Pick the lines holding the string "chainPlaces" out of the records and copy them.

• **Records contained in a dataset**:
--- --- ---

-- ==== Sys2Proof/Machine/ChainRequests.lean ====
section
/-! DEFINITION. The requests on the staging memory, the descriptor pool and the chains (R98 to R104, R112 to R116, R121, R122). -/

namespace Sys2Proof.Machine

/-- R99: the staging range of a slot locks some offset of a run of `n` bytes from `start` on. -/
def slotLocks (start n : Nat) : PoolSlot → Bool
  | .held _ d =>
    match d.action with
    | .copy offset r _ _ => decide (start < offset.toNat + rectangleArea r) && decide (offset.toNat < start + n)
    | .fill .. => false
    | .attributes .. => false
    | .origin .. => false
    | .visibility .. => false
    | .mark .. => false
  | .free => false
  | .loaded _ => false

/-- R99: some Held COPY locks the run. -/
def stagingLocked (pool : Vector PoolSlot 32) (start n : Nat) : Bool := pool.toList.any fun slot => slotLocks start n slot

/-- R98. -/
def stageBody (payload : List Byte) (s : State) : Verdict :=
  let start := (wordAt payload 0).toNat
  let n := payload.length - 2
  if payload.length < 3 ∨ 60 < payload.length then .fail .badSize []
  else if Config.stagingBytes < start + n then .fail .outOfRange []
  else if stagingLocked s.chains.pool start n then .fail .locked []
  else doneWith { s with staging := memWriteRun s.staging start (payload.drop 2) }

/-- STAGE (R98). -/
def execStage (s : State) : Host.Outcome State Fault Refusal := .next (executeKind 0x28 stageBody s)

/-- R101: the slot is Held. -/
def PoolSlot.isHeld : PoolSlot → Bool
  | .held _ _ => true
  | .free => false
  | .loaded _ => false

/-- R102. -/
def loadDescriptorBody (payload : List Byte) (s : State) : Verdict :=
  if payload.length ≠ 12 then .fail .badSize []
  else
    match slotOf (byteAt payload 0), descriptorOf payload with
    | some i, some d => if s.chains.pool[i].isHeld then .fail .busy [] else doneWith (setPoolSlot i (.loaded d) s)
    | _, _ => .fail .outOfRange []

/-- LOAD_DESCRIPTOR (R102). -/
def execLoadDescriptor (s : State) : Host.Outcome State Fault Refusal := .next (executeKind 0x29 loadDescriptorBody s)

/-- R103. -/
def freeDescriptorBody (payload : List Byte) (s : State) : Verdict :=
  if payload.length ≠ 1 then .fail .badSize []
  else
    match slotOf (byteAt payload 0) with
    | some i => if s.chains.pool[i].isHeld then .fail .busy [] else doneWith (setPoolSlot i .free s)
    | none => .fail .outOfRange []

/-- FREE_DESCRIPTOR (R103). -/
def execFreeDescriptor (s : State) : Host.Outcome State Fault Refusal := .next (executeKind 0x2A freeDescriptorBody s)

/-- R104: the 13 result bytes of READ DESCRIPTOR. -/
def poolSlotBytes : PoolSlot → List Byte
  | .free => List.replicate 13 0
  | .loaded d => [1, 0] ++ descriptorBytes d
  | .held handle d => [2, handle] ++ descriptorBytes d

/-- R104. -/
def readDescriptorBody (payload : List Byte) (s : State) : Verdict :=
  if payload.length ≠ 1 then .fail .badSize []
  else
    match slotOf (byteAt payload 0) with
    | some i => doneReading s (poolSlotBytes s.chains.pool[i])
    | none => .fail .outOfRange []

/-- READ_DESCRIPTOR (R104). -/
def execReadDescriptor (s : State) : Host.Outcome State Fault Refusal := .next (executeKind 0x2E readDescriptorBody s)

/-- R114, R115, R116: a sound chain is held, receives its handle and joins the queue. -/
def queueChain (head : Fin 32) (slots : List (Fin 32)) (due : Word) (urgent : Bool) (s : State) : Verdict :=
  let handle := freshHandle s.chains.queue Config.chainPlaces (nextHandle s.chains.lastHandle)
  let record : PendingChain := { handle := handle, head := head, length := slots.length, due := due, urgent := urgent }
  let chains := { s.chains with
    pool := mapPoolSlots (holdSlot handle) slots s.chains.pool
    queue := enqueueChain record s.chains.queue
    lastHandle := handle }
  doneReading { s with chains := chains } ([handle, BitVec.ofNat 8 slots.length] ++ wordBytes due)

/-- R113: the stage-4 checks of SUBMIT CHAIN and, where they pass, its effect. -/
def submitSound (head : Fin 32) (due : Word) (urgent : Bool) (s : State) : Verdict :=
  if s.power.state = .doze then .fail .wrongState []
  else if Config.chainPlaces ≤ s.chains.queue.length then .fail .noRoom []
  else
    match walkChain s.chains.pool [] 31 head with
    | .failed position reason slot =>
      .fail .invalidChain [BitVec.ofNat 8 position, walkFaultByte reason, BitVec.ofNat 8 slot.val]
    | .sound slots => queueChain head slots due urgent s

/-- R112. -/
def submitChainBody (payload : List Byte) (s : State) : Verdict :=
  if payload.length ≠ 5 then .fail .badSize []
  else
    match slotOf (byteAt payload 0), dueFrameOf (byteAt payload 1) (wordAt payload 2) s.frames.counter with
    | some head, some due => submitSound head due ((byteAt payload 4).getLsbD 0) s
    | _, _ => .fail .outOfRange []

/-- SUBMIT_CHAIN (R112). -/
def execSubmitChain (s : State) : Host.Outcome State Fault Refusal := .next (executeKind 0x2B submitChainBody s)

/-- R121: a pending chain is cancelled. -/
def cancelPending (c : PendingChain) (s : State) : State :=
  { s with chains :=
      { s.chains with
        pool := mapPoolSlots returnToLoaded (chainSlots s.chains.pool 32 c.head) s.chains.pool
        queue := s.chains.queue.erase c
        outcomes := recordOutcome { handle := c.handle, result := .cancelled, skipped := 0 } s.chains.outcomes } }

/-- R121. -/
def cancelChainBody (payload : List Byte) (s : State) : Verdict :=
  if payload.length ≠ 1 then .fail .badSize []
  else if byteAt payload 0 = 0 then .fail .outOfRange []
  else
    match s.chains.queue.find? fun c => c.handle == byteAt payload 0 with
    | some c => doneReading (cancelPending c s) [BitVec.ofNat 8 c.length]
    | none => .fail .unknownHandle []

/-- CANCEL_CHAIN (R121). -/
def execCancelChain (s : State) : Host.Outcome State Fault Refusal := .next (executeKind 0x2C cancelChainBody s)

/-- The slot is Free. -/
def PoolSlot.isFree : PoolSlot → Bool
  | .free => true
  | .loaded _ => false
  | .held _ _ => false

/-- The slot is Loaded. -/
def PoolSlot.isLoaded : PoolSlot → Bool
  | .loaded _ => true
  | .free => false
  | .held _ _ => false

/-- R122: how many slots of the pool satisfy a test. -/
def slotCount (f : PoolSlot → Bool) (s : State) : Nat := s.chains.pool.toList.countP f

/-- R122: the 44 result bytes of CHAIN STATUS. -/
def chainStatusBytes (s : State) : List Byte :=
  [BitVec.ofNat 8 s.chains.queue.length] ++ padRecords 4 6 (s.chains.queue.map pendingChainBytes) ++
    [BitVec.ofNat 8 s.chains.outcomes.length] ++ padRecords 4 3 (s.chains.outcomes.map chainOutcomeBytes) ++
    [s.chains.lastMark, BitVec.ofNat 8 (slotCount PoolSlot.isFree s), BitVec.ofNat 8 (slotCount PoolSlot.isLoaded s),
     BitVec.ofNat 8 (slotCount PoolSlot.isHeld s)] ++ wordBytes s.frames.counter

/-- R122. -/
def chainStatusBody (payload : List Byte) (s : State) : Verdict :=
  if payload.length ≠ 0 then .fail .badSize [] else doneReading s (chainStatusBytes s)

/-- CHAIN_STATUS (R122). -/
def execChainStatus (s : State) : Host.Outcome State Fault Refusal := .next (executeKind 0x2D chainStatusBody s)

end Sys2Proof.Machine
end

--- --- ---

• **TASK OUTPUT**:
  let handle := freshHandle s.chains.queue Config.chainPlaces (nextHandle s.chains.lastHandle)
  else if Config.chainPlaces ≤ s.chains.queue.length then .fail .noRoom []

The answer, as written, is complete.